The document, approved unanimously by the Elko County Board of Commissioners, also reaffirms the U.S. Constitution’s 10th Amendment protecting states from the federal usurpation of unauthorized powers. Next, the resolution notes that no federal agency can create policies that supersede the Constitution and that the executive branch of government isn’t authorized to make law under America’s system of government.
The document then goes on to list a variety of “abuses” that “will not be tolerated.” Leaders of Lander County, which approved a similar move, have also been receiving positive responses from citizens. Later in 2021, Newman said, New York counties started joining the bandwagon: Lawmakers in a conservative western New York county voted unanimously to become a “constitutional sanctuary” where the rights enshrined in the U.S. Constitution’s Bill of Rights will be protected. Under the legislation, Cattaraugus County declared itself to be a “Constitutional County, unwavering in its commitment to protect the constitutional rights of its citizens.”
He pointed out that “If state or federal government continue to overstep their bounds and intrude into the lives of our citizens with unconstitutional mandates, our legislature will step up and challenge that,” said Cattaraugus County Legislator Ginger Schroder, an attorney in private practice who drafted and pushed the resolution in response to pressure from the community.

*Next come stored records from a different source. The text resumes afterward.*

theorem execKeyImport_keeps {F : List Fld} {s t : State} (f_regs : Fld.regs ∈ F) (f_islands : Fld.islands ∈ F)
    (f_offers : Fld.offers ∈ F) (f_str : Fld.str ∈ F) (f_eth : Fld.eth ∈ F) (f_keys : Fld.keys ∈ F) (f_acc : Fld.acc ∈ F)
    (h : Keeps F s t)  :
    KeepsOut F s (execKeyImport t) := by
  unfold execKeyImport
  with_reducible repeat' first
     | apply KeepsOut.next | exact Keeps.refl _ | assumption | apply KeepsOut.ite | apply Keeps.ite | apply Keeps.ite2
     | apply Keeps.ite22 | apply State.importKey_keeps | apply State.stampKey_keeps | apply State.storeRead_keeps
     | apply State.strRun_keeps | apply strFail_keeps | apply strGuard_keeps | apply hf | intro x hx | intro y
     | (extract_lets +onlyGivenNames x; refine Keeps.cut2 F s x ?_ (fun hx => ?_); rotate_left 1; clear_value x; rotate_left 1; unfold x)
     | split

theorem execKeyErase_keeps {F : List Fld} {s t : State} (f_regs : Fld.regs ∈ F) (f_islands : Fld.islands ∈ F)
    (f_offers : Fld.offers ∈ F) (f_str : Fld.str ∈ F) (f_keys : Fld.keys ∈ F) (h : Keeps F s t)  :
    KeepsOut F s (execKeyErase t) := by
  unfold execKeyErase
  with_reducible repeat' first
     | apply KeepsOut.next | exact Keeps.refl _ | assumption | apply KeepsOut.ite | apply Keeps.ite | apply Keeps.ite2
     | apply Keeps.ite22 | apply State.eraseStamped_keeps | apply State.macsecShow_keeps | apply State.strRun_keeps
     | apply strFail_keeps | apply hf | intro x hx | intro y

theorem State.ccBeat_keeps {F : List Fld} {s t : State} (f_regs : Fld.regs ∈ F) (f_str : Fld.str ∈ F) (h : Keeps F s t)
    (init : Nat) :
    Keeps F s (State.ccBeat t init) := by
  unfold State.ccBeat
  with_reducible repeat' first
     | exact Keeps.refl _ | assumption | apply Keeps.ite | apply Keeps.ite2 | apply State.setF_keeps
     | (extract_lets +onlyGivenNames x; first | (refine Keeps.cut F s x ?_ (fun hx => ?_); rotate_left 1; clear_value x; rotate_left 1; unfold x) | clear_value x)
     | split | dsimp only | apply Keeps.upd_str

theorem execHbDisarm_keeps {F : List Fld} {s t : State} (f_regs : Fld.regs ∈ F) (f_islands : Fld.islands ∈ F)
    (f_offers : Fld.offers ∈ F) (f_str : Fld.str ∈ F) (h : Keeps F s t)  :
    KeepsOut F s (execHbDisarm t) := by
  unfold execHbDisarm
  with_reducible repeat' first
     | apply KeepsOut.next | exact Keeps.refl _ | assumption | apply KeepsOut.ite | apply Keeps.ite | apply Keeps.ite2
     | apply Keeps.ite22 | apply State.setF_keeps | apply State.strRun_keeps | apply strFail_keeps | intro x hx | intro y

theorem State.releaseReqLink_keeps {F : List Fld} {s t : State} (f_regs : Fld.regs ∈ F) (f_islands : Fld.islands ∈ F)
    (f_offers : Fld.offers ∈ F) (f_links : Fld.links ∈ F) (h : Keeps F s t) (init : Nat) (n : Nat) :
    Keeps F s (State.releaseReqLink t init n) := by
  unfold State.releaseReqLink
  with_reducible repeat' first
     | exact Keeps.refl _ | assumption | apply Keeps.ite | apply State.fsReleaseWrite_keeps | apply State.setLnk_keeps

theorem execFsReleaseReq_keeps {F : List Fld} {s t : State} (f_regs : Fld.regs ∈ F) (f_islands : Fld.islands ∈ F)
    (f_offers : Fld.offers ∈ F) (f_links : Fld.links ∈ F) (f_str : Fld.str ∈ F) (h : Keeps F s t)  :
    KeepsOut F s (execFsReleaseReq t) := by
  unfold execFsReleaseReq
  with_reducible repeat' first
     | apply KeepsOut.next | exact Keeps.refl _ | assumption | apply KeepsOut.ite | apply Keeps.ite | apply Keeps.ite2
     | apply Keeps.ite22 | apply State.releaseReqLink_keeps | apply State.strRun_keeps | apply strFail_keeps | apply Keeps.foldl
     | apply Keeps.foldl2 | apply Keeps.foldl1 | intro x hx | intro y

theorem State.lifecycleTo_keeps {F : List Fld} {s t : State} (f_regs : Fld.regs ∈ F) (f_boot : Fld.boot ∈ F) (h : Keeps F s t)
    (target : Nat) :
    Keeps F s (State.lifecycleTo t target) := by
  unfold State.lifecycleTo
  with_reducible repeat' first
     | exact Keeps.refl _ | assumption | apply State.setF_keeps
     | (extract_lets +onlyGivenNames x; first | (refine Keeps.cut F s x ?_ (fun hx => ?_); rotate_left 1; clear_value x; rotate_left 1; unfold x) | clear_value x)
     | dsimp only | apply Keeps.upd_boot

theorem execLifecycleRequest_keeps {F : List Fld} {s t : State} (f_regs : Fld.regs ∈ F) (f_islands : Fld.islands ∈ F)
    (f_offers : Fld.offers ∈ F) (f_boot : Fld.boot ∈ F) (f_str : Fld.str ∈ F) (f_keys : Fld.keys ∈ F) (h : Keeps F s t)  :
    KeepsOut F s (execLifecycleRequest t) := by
  unfold execLifecycleRequest
  with_reducible repeat' first
     | apply KeepsOut.next | exact Keeps.refl _ | assumption | apply KeepsOut.ite | apply Keeps.ite | apply Keeps.ite2
     | apply Keeps.ite22 | apply State.eraseStamped_keeps | apply State.lifecycleTo_keeps | apply State.storeRead_keeps
     | apply State.strRun_keeps | apply strFail_keeps | apply strGuard_keeps | apply Keeps.foldl | apply Keeps.foldl2
     | apply Keeps.foldl1 | apply hf | intro x hx | intro y

theorem execEntropyFail_keeps {F : List Fld} {s t : State} (f_regs : Fld.regs ∈ F) (f_islands : Fld.islands ∈ F)
    (h : Keeps F s t)  :
    KeepsOut F s (execEntropyFail t) := by
  unfold execEntropyFail
  with_reducible repeat' first
     | apply KeepsOut.next | exact Keeps.refl _ | assumption | apply State.raise_keeps | apply State.setF_keeps
     | apply State.stampStr_keeps

theorem execEntropyRecovery_keeps {F : List Fld} {s t : State} (f_regs : Fld.regs ∈ F) (h : Keeps F s t)  :
    KeepsOut F s (execEntropyRecovery t) := by
  unfold execEntropyRecovery
  with_reducible repeat' first
     | apply KeepsOut.next | exact Keeps.refl _ | assumption | apply State.setF_keeps

theorem execDrbgReseed_keeps {F : List Fld} {s t : State} (f_regs : Fld.regs ∈ F) (h : Keeps F s t)  :
    KeepsOut F s (execDrbgReseed t) := by
  unfold execDrbgReseed
  with_reducible repeat' first
     | apply KeepsOut.next | exact Keeps.refl _ | assumption | apply KeepsOut.ite | apply Keeps.ite | apply State.incMod_keeps

theorem State.debugBoot_keeps {F : List Fld} {s t : State} (f_regs : Fld.regs ∈ F) (h : Keeps F s t)  :
    Keeps F s (State.debugBoot t) := by
  unfold State.debugBoot
  with_reducible repeat' first
     | exact Keeps.refl _ | assumption | apply Keeps.ite | apply State.setF_keeps

theorem State.stampDebug_keeps {F : List Fld} {s t : State} (f_regs : Fld.regs ∈ F) (f_islands : Fld.islands ∈ F)
    (h : Keeps F s t) (method : Nat) (outcome : Nat) :
    Keeps F s (State.stampDebug t method outcome) := by
  unfold State.stampDebug
  with_reducible repeat' first
     | exact Keeps.refl _ | assumption | apply State.stampStr_keeps

theorem State.debugWrong_keeps {F : List Fld} {s t : State} (f_regs : Fld.regs ∈ F) (f_islands : Fld.islands ∈ F)
    (f_str : Fld.str ∈ F) (h : Keeps F s t) (method : Nat) :
    Keeps F s (State.debugWrong t method) := by
  unfold State.debugWrong
  with_reducible repeat' first
     | exact Keeps.refl _ | assumption | apply Keeps.ite | apply Keeps.ite2 | apply State.raise_keeps | apply State.setF_keeps
     | apply State.stampDebug_keeps
     | (extract_lets +onlyGivenNames x; first | (refine Keeps.cut F s x ?_ (fun hx => ?_); rotate_left 1; clear_value x; rotate_left 1; unfold x) | clear_value x)
     | split | dsimp only | apply Keeps.upd_str

theorem State.debugAnswer_keeps {F : List Fld} {s t : State} (f_regs : Fld.regs ∈ F) (f_islands : Fld.islands ∈ F)
    (f_str : Fld.str ∈ F) (h : Keeps F s t) (method : Nat) (right : Bool) :
    Keeps F s (State.debugAnswer t method right) := by
  unfold State.debugAnswer
  with_reducible repeat' first
     | exact Keeps.refl _ | assumption | apply Keeps.ite | apply State.debugWrong_keeps | apply State.setF_keeps
     | apply State.stampDebug_keeps | (extract_lets +onlyGivenNames x; clear_value x) | split | apply Keeps.upd_str

theorem execDebugPassword_keeps {F : List Fld} {s t : State} (f_regs : Fld.regs ∈ F) (f_islands : Fld.islands ∈ F)
    (f_str : Fld.str ∈ F) (h : Keeps F s t) (pw : BitVec 128) :
    KeepsOut F s (execDebugPassword pw t) := by
  unfold execDebugPassword
  with_reducible repeat' first
     | apply KeepsOut.next | exact Keeps.refl _ | assumption | apply State.debugAnswer_keeps

theorem execDebugChallenge_keeps {F : List Fld} {s t : State} (f_free : Fld.free ∈ F) (f_str : Fld.str ∈ F) (h : Keeps F s t)  :
    KeepsOut F s (execDebugChallenge t) := by
  unfold execDebugChallenge
  with_reducible repeat' first
     | apply KeepsOut.next | exact Keeps.refl _ | assumption | apply KeepsOut.ite | apply Keeps.ite | apply Keeps.ite2
     | apply State.drawn_keeps
     | (extract_lets +onlyGivenNames x; first | (refine Keeps.cut F s x ?_ (fun hx => ?_); rotate_left 1; clear_value x; rotate_left 1; unfold x) | clear_value x)
     | split | dsimp only | apply Keeps.upd_str

theorem execDebugResponse_keeps {F : List Fld} {s t : State} (f_regs : Fld.regs ∈ F) (f_islands : Fld.islands ∈ F)
    (f_str : Fld.str ∈ F) (h : Keeps F s t) (tag : BitVec 128) :
    KeepsOut F s (execDebugResponse tag t) := by
  unfold execDebugResponse
  with_reducible repeat' first
     | apply KeepsOut.next | exact Keeps.refl _ | assumption | apply KeepsOut.ite | apply Keeps.ite
     | apply State.debugAnswer_keeps | apply hf | intro x hx | intro y | (extract_lets +onlyGivenNames x; clear_value x) | split
     | dsimp only | apply Keeps.upd_str

theorem execDebugBackoffEnd_keeps {F : List Fld} {s t : State} (f_regs : Fld.regs ∈ F) (f_str : Fld.str ∈ F) (h : Keeps F s t)  :
    KeepsOut F s (execDebugBackoffEnd t) := by
  unfold execDebugBackoffEnd
  with_reducible repeat' first
     | apply KeepsOut.next | exact Keeps.refl _ | assumption | apply KeepsOut.ite | apply Keeps.ite | apply State.setF_keeps
     | (extract_lets +onlyGivenNames x; first | (refine Keeps.cut F s x ?_ (fun hx => ?_); rotate_left 1; clear_value x; rotate_left 1; unfold x) | clear_value x)
     | split | apply Keeps.upd_str

theorem execTapBypass_keeps {F : List Fld} {s t : State} (f_str : Fld.str ∈ F) (h : Keeps F s t)  :
    KeepsOut F s (execTapBypass t) := by
  unfold execTapBypass
  with_reducible repeat' first
     | apply KeepsOut.next | exact Keeps.refl _ | assumption | apply KeepsOut.ite | apply Keeps.ite | apply Keeps.ite2
     | (extract_lets +onlyGivenNames x; clear_value x) | split | dsimp only | apply Keeps.upd_str

theorem execTapIdcode_keeps {F : List Fld} {s t : State} (f_str : Fld.str ∈ F) (h : Keeps F s t)  :
    KeepsOut F s (execTapIdcode t) := by
  unfold execTapIdcode
  with_reducible repeat' first
     | apply KeepsOut.next | exact Keeps.refl _ | assumption | apply KeepsOut.ite | apply Keeps.ite | apply Keeps.ite2
     | (extract_lets +onlyGivenNames x; clear_value x) | split | dsimp only | apply Keeps.upd_str

end Sys2Proof.Machine
end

Pointing to the Florida Constitution and the U.S. Supreme Court decision on federalism, Newman said the Florida document “vests counties with the power of self-government, which must be liberally construed in favor of home rule.” He added that the High Court agrees. Referring to early Anglo-Saxon history, he said that when King Charles sought to rule as a tyrant and even dissolve Parliament in 1642, Christians fought back, and four years of civil war laid the groundwork for more civil liberty and representative government in England. King Charles, he added, was put on trial for treason, found guilty, and beheaded.
Newman also made several Magna Carta and Biblical references to the due process of law and concluded his remarks saying, “With a firm reliance on the protection of Divine Providence, we mutually pledge to each other our Lives, our Fortunes, and our sacred Honor.”